- Stored items:

= = = =

-- ==== Sys2Proof/Laws/MoverOpsKeeps.lean ====
section
/-! SUPPORT. Which fields of the state the operations of MoverOps leave as they are: a proof
over the operation `State.op` gives simp its lemma `State.op_keeps _ _`. -/

namespace Sys2Proof.Machine

theorem State.dropRing_keeps (s : State) (q : ℕ) :
    (State.dropRing s q).now = s.now ∧ (State.dropRing s q).free = s.free ∧ (State.dropRing s q).pending = s.pending ∧ (State.dropRing s q).regs = s.regs ∧ (State.dropRing s q).ret = s.ret ∧ (State.dropRing s q).evt = s.evt ∧ (State.dropRing s q).flt = s.flt ∧ (State.dropRing s q).amap = s.amap ∧ (State.dropRing s q).mem = s.mem ∧ (State.dropRing s q).home = s.home ∧ (State.dropRing s q).ddr = s.ddr ∧ (State.dropRing s q).tier = s.tier ∧ (State.dropRing s q).brg = s.brg ∧ (State.dropRing s q).clk = s.clk ∧ (State.dropRing s q).hsc = s.hsc ∧ (State.dropRing s q).boot = s.boot ∧ (State.dropRing s q).core = s.core ∧ (State.dropRing s q).mgmt = s.mgmt := by
  unfold State.dropRing; simp [State.pumpReads_keeps _ _, State.onLd_keeps _ _ _, State.onQueue_keeps _ _ _]

theorem State.dmqConfigured_keeps (s : State) (q : ℕ) :
    (State.dmqConfigured s q).now = s.now ∧ (State.dmqConfigured s q).free = s.free ∧ (State.dmqConfigured s q).pending = s.pending ∧ (State.dmqConfigured s q).regs = s.regs ∧ (State.dmqConfigured s q).ret = s.ret ∧ (State.dmqConfigured s q).evt = s.evt ∧ (State.dmqConfigured s q).flt = s.flt ∧ (State.dmqConfigured s q).amap = s.amap ∧ (State.dmqConfigured s q).mem = s.mem ∧ (State.dmqConfigured s q).home = s.home ∧ (State.dmqConfigured s q).ddr = s.ddr ∧ (State.dmqConfigured s q).tier = s.tier ∧ (State.dmqConfigured s q).brg = s.brg ∧ (State.dmqConfigured s q).clk = s.clk ∧ (State.dmqConfigured s q).hsc = s.hsc ∧ (State.dmqConfigured s q).boot = s.boot ∧ (State.dmqConfigured s q).core = s.core ∧ (State.dmqConfigured s q).mgmt = s.mgmt := by
  unfold State.dmqConfigured; simp [State.onQueue_keeps _ _ _, State.dropRing_keeps _ _]

theorem State.dmqAborted_keeps (s : State) (q : ℕ) :
    (State.dmqAborted s q).now = s.now ∧ (State.dmqAborted s q).free = s.free ∧ (State.dmqAborted s q).pending = s.pending ∧ (State.dmqAborted s q).flt = s.flt ∧ (State.dmqAborted s q).amap = s.amap ∧ (State.dmqAborted s q).mem = s.mem ∧ (State.dmqAborted s q).ddr = s.ddr ∧ (State.dmqAborted s q).tier = s.tier ∧ (State.dmqAborted s q).brg = s.brg ∧ (State.dmqAborted s q).clk = s.clk ∧ (State.dmqAborted s q).hsc = s.hsc ∧ (State.dmqAborted s q).boot = s.boot ∧ (State.dmqAborted s q).core = s.core ∧ (State.dmqAborted s q).mgmt = s.mgmt := by
  unfold State.dmqAborted; simp [State.endDesc_keeps _ _ _ _, State.onQueue_keeps _ _ _, State.haltQueue_keeps _ _ _]

@[simp] theorem State.dmqWrite_free (s : State) (m : Master) (q : ℕ) (x : ℕ) (v : Word) (act : State → State) (hact : ∀ (t : State), (act t).free = t.free) :
    (State.dmqWrite s m q x v act).free = s.free := by
  unfold State.dmqWrite; (try dsimp only); (repeat' split) <;> simp_all

@[simp] theorem State.dmqWrite_pending (s : State) (m : Master) (q : ℕ) (x : ℕ) (v : Word) (act : State → State) (hact : ∀ (t : State), (act t).pending = t.pending) :
    (State.dmqWrite s m q x v act).pending = s.pending := by
  unfold State.dmqWrite; (try dsimp only); (repeat' split) <;> simp_all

= = = =

- The task:
Only a verbatim transcription of the lines from the one containing "theorem State.dmqAborted_keeps (s" through the last line of the records counts as the answer.

- Output for this task:
theorem State.dmqAborted_keeps (s : State) (q : ℕ) :
    (State.dmqAborted s q).now = s.now ∧ (State.dmqAborted s q).free = s.free ∧ (State.dmqAborted s q).pending = s.pending ∧ (State.dmqAborted s q).flt = s.flt ∧ (State.dmqAborted s q).amap = s.amap ∧ (State.dmqAborted s q).mem = s.mem ∧ (State.dmqAborted s q).ddr = s.ddr ∧ (State.dmqAborted s q).tier = s.tier ∧ (State.dmqAborted s q).brg = s.brg ∧ (State.dmqAborted s q).clk = s.clk ∧ (State.dmqAborted s q).hsc = s.hsc ∧ (State.dmqAborted s q).boot = s.boot ∧ (State.dmqAborted s q).core = s.core ∧ (State.dmqAborted s q).mgmt = s.mgmt := by
  unfold State.dmqAborted; simp [State.endDesc_keeps _ _ _ _, State.onQueue_keeps _ _ _, State.haltQueue_keeps _ _ _]

@[simp] theorem State.dmqWrite_free (s : State) (m : Master) (q : ℕ) (x : ℕ) (v : Word) (act : State → State) (hact : ∀ (t : State), (act t).free = t.free) :
    (State.dmqWrite s m q x v act).free = s.free := by
  unfold State.dmqWrite; (try dsimp only); (repeat' split) <;> simp_all

@[simp] theorem State.dmqWrite_pending (s : State) (m : Master) (q : ℕ) (x : ℕ) (v : Word) (act : State → State) (hact : ∀ (t : State), (act t).pending = t.pending) :
    (State.dmqWrite s m q x v act).pending = s.pending := by
  unfold State.dmqWrite; (try dsimp only); (repeat' split) <;> simp_all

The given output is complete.